DATA LISTING:
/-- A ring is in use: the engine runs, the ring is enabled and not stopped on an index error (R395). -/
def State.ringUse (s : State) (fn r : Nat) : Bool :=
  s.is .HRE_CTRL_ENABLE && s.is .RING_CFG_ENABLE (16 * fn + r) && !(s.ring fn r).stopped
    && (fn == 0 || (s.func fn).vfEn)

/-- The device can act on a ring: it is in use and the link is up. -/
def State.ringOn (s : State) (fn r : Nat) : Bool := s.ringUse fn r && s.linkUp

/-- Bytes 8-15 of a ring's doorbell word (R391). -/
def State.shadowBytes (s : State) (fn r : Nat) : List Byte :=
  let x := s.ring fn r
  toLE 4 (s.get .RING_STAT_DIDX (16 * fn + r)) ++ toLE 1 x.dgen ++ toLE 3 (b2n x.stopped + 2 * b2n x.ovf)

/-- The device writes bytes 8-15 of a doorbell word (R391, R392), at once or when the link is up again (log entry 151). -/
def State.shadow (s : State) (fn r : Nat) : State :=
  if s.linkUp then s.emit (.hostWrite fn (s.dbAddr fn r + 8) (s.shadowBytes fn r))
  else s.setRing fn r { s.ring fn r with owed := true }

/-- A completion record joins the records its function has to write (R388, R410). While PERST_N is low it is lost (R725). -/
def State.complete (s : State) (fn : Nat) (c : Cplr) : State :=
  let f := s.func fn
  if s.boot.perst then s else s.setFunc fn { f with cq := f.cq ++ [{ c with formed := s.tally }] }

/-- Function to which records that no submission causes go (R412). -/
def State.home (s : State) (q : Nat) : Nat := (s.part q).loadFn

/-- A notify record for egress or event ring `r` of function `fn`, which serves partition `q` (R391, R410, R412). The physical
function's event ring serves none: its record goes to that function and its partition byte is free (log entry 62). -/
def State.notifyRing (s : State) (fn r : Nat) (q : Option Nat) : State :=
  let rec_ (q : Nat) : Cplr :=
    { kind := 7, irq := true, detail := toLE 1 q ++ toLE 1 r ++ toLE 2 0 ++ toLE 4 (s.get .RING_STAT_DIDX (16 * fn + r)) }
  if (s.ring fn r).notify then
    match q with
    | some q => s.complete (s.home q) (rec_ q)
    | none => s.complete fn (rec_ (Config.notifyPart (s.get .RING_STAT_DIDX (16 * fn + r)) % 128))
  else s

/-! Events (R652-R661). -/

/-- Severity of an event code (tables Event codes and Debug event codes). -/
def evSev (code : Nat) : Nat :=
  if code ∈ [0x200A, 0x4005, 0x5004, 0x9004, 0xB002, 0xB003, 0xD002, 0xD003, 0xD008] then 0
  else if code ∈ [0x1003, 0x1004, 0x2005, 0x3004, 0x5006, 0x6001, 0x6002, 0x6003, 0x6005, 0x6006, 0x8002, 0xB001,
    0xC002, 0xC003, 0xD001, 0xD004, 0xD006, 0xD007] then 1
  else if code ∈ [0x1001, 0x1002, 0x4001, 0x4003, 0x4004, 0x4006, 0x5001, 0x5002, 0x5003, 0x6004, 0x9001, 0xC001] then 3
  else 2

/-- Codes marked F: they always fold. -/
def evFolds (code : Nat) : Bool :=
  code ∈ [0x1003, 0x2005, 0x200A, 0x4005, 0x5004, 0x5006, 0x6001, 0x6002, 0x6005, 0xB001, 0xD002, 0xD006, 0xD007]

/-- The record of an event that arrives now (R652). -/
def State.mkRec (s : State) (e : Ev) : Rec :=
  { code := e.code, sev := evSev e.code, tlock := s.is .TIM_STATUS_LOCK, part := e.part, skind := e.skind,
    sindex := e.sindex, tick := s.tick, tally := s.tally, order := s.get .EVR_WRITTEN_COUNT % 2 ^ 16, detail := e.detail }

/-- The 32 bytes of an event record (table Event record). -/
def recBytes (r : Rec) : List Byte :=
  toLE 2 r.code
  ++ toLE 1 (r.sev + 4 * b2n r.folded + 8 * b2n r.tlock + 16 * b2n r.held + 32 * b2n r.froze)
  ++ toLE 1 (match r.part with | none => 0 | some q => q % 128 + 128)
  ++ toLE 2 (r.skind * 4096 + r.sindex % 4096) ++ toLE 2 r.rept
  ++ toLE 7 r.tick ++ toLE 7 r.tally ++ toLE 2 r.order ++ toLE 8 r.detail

* * *

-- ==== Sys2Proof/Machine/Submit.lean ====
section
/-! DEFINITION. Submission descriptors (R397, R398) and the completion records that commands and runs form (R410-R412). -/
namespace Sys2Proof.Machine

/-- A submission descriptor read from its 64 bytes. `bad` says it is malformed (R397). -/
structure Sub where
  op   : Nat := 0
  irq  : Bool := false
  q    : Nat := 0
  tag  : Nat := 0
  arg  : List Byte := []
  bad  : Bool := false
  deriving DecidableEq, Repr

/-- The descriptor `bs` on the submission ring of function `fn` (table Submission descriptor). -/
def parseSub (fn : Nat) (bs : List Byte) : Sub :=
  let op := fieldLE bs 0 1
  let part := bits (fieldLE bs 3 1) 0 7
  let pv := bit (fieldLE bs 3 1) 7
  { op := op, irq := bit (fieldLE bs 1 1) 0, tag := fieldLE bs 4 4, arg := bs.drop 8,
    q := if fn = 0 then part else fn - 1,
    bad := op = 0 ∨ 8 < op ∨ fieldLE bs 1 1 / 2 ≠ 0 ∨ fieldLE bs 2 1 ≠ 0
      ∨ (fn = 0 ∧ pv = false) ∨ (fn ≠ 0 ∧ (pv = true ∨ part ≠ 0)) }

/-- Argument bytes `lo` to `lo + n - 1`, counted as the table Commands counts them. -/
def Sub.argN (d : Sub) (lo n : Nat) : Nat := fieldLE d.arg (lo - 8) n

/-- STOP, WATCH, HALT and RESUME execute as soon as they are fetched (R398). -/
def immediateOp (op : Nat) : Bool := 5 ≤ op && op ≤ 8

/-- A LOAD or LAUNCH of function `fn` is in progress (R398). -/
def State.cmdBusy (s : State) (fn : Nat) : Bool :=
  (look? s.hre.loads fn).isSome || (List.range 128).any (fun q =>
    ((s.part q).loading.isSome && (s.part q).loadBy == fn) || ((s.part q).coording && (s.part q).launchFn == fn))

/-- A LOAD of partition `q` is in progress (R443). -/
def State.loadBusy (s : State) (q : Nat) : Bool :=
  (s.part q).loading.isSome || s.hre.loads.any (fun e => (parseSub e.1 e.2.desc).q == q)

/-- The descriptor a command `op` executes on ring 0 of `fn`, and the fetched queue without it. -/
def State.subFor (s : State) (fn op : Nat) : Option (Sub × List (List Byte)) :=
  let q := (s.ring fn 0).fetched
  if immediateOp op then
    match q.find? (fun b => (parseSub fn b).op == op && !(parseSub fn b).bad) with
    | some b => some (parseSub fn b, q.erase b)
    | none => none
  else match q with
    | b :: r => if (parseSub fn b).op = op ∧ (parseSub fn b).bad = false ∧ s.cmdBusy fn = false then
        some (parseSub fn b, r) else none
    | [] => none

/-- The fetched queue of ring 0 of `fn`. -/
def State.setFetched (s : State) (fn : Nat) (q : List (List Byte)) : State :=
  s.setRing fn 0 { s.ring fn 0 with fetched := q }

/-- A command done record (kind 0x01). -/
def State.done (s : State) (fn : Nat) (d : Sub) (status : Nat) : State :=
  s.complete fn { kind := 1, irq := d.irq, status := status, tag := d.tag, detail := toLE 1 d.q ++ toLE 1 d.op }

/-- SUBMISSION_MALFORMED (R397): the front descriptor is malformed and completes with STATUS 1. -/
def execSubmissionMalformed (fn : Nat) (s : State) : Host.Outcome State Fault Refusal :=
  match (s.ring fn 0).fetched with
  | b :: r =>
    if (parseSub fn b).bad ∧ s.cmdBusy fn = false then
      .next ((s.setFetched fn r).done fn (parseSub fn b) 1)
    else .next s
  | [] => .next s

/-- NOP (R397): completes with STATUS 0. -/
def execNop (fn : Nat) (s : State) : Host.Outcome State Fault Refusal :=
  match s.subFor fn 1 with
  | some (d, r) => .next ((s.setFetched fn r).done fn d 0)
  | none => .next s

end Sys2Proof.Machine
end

==

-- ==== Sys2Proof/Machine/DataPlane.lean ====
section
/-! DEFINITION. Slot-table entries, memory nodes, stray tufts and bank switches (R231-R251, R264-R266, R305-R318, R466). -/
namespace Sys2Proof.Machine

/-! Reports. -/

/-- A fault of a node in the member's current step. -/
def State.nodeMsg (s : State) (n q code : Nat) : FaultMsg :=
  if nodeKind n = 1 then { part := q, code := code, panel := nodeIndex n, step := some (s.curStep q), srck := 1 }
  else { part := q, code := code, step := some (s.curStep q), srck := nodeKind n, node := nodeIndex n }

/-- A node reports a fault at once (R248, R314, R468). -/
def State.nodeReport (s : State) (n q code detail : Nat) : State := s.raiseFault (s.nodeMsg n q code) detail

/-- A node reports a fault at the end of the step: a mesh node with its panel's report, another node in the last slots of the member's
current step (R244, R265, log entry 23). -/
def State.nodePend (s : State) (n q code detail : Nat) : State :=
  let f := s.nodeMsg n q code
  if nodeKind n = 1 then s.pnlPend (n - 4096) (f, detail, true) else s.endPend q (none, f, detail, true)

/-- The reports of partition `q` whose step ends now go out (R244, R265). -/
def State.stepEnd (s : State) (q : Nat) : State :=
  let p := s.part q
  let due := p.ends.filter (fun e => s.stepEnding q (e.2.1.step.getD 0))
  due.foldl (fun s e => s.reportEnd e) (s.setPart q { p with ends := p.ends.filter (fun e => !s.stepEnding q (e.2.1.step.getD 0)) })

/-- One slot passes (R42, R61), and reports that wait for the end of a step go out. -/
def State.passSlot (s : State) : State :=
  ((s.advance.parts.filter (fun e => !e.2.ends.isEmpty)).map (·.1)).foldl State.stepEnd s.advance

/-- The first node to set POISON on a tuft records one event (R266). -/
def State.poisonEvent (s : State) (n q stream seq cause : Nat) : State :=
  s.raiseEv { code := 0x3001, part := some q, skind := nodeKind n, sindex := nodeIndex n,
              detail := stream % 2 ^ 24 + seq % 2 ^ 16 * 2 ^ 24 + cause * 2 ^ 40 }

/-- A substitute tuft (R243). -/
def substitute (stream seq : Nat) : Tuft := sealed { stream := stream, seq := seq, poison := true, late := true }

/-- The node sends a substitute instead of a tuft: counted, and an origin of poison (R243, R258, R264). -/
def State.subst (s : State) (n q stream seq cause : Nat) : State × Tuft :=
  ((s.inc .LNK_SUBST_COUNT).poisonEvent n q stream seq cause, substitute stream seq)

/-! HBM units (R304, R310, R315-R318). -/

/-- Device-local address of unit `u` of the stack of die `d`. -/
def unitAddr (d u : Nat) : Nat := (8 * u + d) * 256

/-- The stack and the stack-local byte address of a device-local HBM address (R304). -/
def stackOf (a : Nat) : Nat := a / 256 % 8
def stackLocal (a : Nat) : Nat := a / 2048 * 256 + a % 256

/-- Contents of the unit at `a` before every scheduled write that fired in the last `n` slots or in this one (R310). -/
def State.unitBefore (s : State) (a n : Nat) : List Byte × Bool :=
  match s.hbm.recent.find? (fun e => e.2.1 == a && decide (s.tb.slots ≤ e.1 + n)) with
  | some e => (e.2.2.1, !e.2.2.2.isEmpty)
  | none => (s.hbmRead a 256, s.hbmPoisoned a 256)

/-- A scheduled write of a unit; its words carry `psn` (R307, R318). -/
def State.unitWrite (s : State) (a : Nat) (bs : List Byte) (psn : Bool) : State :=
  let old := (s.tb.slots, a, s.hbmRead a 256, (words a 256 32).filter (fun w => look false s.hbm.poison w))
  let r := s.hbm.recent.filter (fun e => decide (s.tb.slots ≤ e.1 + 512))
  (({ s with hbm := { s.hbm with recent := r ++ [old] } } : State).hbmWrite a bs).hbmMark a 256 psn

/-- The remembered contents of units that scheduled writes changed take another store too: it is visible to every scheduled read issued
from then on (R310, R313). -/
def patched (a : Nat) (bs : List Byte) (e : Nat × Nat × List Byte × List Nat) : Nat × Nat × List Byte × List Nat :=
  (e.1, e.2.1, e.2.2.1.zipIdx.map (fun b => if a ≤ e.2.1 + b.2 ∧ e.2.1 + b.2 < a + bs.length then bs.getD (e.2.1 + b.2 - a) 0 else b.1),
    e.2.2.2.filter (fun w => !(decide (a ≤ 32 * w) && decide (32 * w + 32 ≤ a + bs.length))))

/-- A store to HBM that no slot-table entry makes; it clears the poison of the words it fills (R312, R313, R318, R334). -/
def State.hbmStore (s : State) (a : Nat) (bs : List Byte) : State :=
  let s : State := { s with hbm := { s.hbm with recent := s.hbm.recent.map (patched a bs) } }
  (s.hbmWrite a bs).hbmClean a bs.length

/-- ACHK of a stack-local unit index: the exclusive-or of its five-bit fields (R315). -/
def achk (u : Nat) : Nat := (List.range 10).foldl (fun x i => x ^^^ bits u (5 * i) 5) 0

EXERCISE DIRECTIONS: Beginning at the line with "if (s.ring fn r).notify then" and ending at the line with "Events (R652-R661). -/", reproduce each line of the data above exactly, and add no other lines.

EXPECTED OUTPUT:
  if (s.ring fn r).notify then
    match q with
    | some q => s.complete (s.home q) (rec_ q)
    | none => s.complete fn (rec_ (Config.notifyPart (s.get .RING_STAT_DIDX (16 * fn + r)) % 128))
  else s

/-! Events (R652-R661). -/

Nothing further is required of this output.